Breakfast in Kodaikanal: Cozy Mornings at Sunnyside Up
High in the Palani Hills, mornings arrive softened in mist and birdsong, the shuffle of slippers across the floorboards, coffee rising in spirals from the kitchen. Outside, through the windows at Sunnyside Up, our Kodaikanal Airbnb, you can see clouds fold low across the green hills like quilts, while inside you curl deeper into your own. It is cozy and warm; a scene that belongs to the gentle pages of Beatrix Potter or Enid Blyton.
As House & Garden recently observed, this instinct has a name: burrowcore, which they define as “the art of living as if inside a children’s fairytale”, where home becomes a cocoon of comfort and quiet restoration. “
Naturally, the effect is all the more appealing when the burrow is imagined as it is in children’s tales: a fire gently crackling in the hearth, wooden shelves lined with books and jars of every kind, deep wingback armchairs, heavy curtains drawn close, delicate floral wallpapers, walls hung with portraits and pastoral scenes, soft rugs underfoot, and a freshly baked cake set out on the table” they describe.
In this hill town, comfort begins with breakfast in Kodaikanal.

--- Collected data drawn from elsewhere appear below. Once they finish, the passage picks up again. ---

-- ==== Sys2Proof/Machine/Ops.lean ====
section
/-! DEFINITION. Machine/Ops.lean: the named operations that the meanings share: the agents and their registers, the rows
of the row store (R46 to R50), the counts, event bits, replay windows and error records, taking a cause and returning
from a handler (R36, R39 to R42, R285, R326), and what completes an instruction (R120, R257, R260). -/
namespace Sys2Proof

/-! ## Causes (R39, R40, Table 23-7) -/

/-- The code of a cause (Table 23-7). -/
def Cause.code : Cause → BitVec 7
  | .illegal => 0x00 | .reserved => 0x01 | .privileged => 0x02 | .shape => 0x03 | .formatBlock => 0x04 | .role => 0x05
  | .pair => 0x06 | .brk => 0x08 | .specialReg => 0x09 | .emDiverged => 0x0A | .fpInvalid => 0x10 | .fpDivZero => 0x11
  | .fpOverflow => 0x12 | .fpUnderflow => 0x13 | .fpInexact => 0x14 | .residue => 0x15 | .intDivZero => 0x16
  | .pageFault => 0x20 | .protection => 0x21 | .misaligned => 0x22 | .staleGen => 0x23 | .tileHandle => 0x24
  | .tileBounds => 0x25 | .tensorRecord => 0x26 | .replicated => 0x27 | .tileLevel => 0x29 | .mouldHandle => 0x30
  | .rowPool => 0x31 | .mouldFull => 0x32 | .stampLimit => 0x33 | .givenReg => 0x34 | .pressBroken => 0x40
  | .pressUnbound => 0x41 | .ticket => 0x42 | .barrierCount => 0x43 | .reconverge => 0x44 | .queueBad => 0x45
  | .linkLoss => 0x47 | .residueLocated => 0x50 | .watermark => 0x51 | .regError => 0x52 | .memError => 0x53
  | .tileError => 0x54 | .injected => 0x55 | .retryExhausted => 0x56 | .preempt => 0x60 | .partition => 0x61
  | .clamped => 0x62 | .keySlot => 0x63 | .service => 0x65 | .trap n => 0x70#7 + n.setWidth 7
/-- The after causes: 0x50, 0x65 and 0x70-0x7F (R39). -/
def Cause.isAfter : Cause → Bool | .residueLocated | .service | .trap _ => true | _ => false
/-- The delegable causes by code: 0x10-0x16, 0x50 and 0x70-0x7F (R39). -/
def delegableCode (c : BitVec 7) : Bool := (0x10 ≤ c.toNat && c.toNat ≤ 0x16) || c == 0x50 || 0x70 ≤ c.toNat
/-- The causes that a region retry answers (R258, R328). -/
def Cause.consumed : Cause → Bool | .watermark | .regError | .memError | .tileError | .injected => true | _ => false
/-- The causes whose address HADDR records: 0x20-0x27 (Table 21-2). -/
def Cause.addressed : Cause → Bool
  | .pageFault | .protection | .misaligned | .staleGen | .tileHandle | .tileBounds | .tensorRecord | .replicated => true
  | _ => false

end Sys2Proof

namespace Sys2Proof.Machine

/-! ## Agents (R5, R7, R11, R57) -/

def coreOf (k : Nat) : Nat := k / 64
def slotOf (k : Nat) : Nat := k % 64
def agentKey (core slot : Nat) : Nat := core * 64 + slot
/-- The context ply of a core is its slot 63 (R286). -/
def contextKey (core : Nat) : Nat := core * 64 + 63
/-- Service core n is agent core 192 + n, slot 0 (R374). -/
def serviceKey (n : Nat) : Nat := (192 + n) * 64
def isService (k : Nat) : Bool := 192 ≤ k / 64
def isContext (k : Nat) : Bool := !isService k && k % 64 == 63
/-- The die of a core (R7); service cores 2s and 2s + 1 sit in stack s, which die s div 2 carries (R5). -/
def dieOfCore (c : Nat) : Nat := if c < 192 then c / 48 else (c - 192) / 4
/-- The die whose reliability unit reports an event of a core: service cores report to that of die 0 (R347). -/
def unitOf (c : Nat) : Nat := if c < 192 then dieOfCore c else 0
/-- The quad of a compute core, counted over the package (R7). -/
def quadOf (c : Nat) : Nat := c / 4
/-- The die whose stacks hold a physical byte (R318). -/
def dieOfPa (pa : Nat) : Nat := pa / 2 ^ 37 % 4
/-- The slice, of the package's 256, that is home to a physical byte: the die of R318, and the part's hash (R88). -/
def sliceOfPa (pa : Nat) : Nat := 64 * dieOfPa pa + Config.channelOf (pa / 128) % 64
/-- The stack that holds a physical byte: 32 channels each, two to a die (Table 1-1, R5, R332). -/
def stackOfPa (pa : Nat) : Nat := sliceOfPa pa / 32
/-- The full physical address of a local byte. -/
def localPa (io : Io) (a : Nat) : Nat := io.pod.toNat * 2 ^ 40 + a % 2 ^ 39
/-- The home lane base h (R11). -/
def homeLane (k w : Nat) : Nat := if isService k then 0 else slotOf k * w % 64

def State.ply (s : State) (k : Nat) : Option Ply := s.plies.find k
def State.setPly (s : State) (k : Nat) (p : Ply) : State := { s with plies := s.plies.put k p }
def State.modPly (s : State) (k : Nat) (f : Ply → Ply) : State :=
  match s.plies.find k with | some p => s.setPly k (f p) | none => s
def State.core (s : State) (c : Nat) : Core := s.cores.getD c Core.empty
def State.setCore (s : State) (c : Nat) (x : Core) : State := { s with cores := s.cores.put c x }
def State.modCore (s : State) (c : Nat) (f : Core → Core) : State := s.setCore c (f (s.core c))
def State.team (s : State) (t : Nat) : Option Team := s.teams.find t
def State.setTeam (s : State) (t : Nat) (x : Team) : State := { s with teams := s.teams.put t x }
def State.run (s : State) (r : Nat) : Option Run := s.runs.find r
def State.setRun (s : State) (r : Nat) (x : Run) : State := { s with runs := s.runs.put r x }
def State.modRun (s : State) (r : Nat) (f : Run → Run) : State :=
  match s.runs.find r with | some x => s.setRun r (f x) | none => s
/-- The next issue number. -/
def State.bump (s : State) : State := { s with seq := s.seq + 1 }

/-- %plyid (Table 3-4). A team's key is 4 * core + TEAMIX. -/
def plyid (k : Nat) (p : Ply) : DWord :=
  BitVec.ofNat 64 (slotOf k + 64 * (p.ident.team % 4) + 256 * coreOf k + 65536 * homeLane k p.width)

For our guests, breakfast arrives on tray. Each one is a small composition; there is always fruit from the Sunday market, bread from the bakery, tea brewed for each guest. From there, they change with the day. It is a seasonal breakfast shaped by the market and the garden.
The fruit is chosen each weekend; we buy them from farmers from villages around Kodaikanal and the plains who sell their produce every weekend in town: there are mangoes in April, red plums in May, papayas and guavas when they are at their peak.
Pomegranates, whose seeds glitter like rubies, appear all year round. Avocados make an occasional appearance.
From our own compound come tree tomatoes and blackberries, strawberries, peaches and plums too, served only when they are swollen and ripe.
The flowers change alongside. A small vase is always tucked beside the food, chosen to match both season and mood: red poinsettias in December, yellow cosmos and, clover in spring and also when a guests asks for eggs for breakfast.
Around these, the rest of the tray adjusts to preference. Some mornings it’s an egg fried just as the guest likes; on South Indian breakfast mornings, idlis with sambhar or chutneys — pudhina, coconut, and our own kaaram of chilli and garlic, fierce enough to halt conversation mid‑sentence. Sometimes a curry appears, chicken or fish depending on what is at hand. No two trays are ever the same, and that is the point: breakfast here is shaped by the market, the garden, and the guests.
Breakfast trays for the guests; no two are the same
Each tray is a reminder that mornings here are shaped with thought and surprise, so you wake not to routine but to comfort that feels personal. What guests find is that this care, fruit chosen from the market, flowers cut from the garden, a curry or chutney made to taste is not just decoration but a way of being looked after. It is hospitality that feels like the stories you once read, where home was a place of warmth and attention, and where every morning began with something just for you.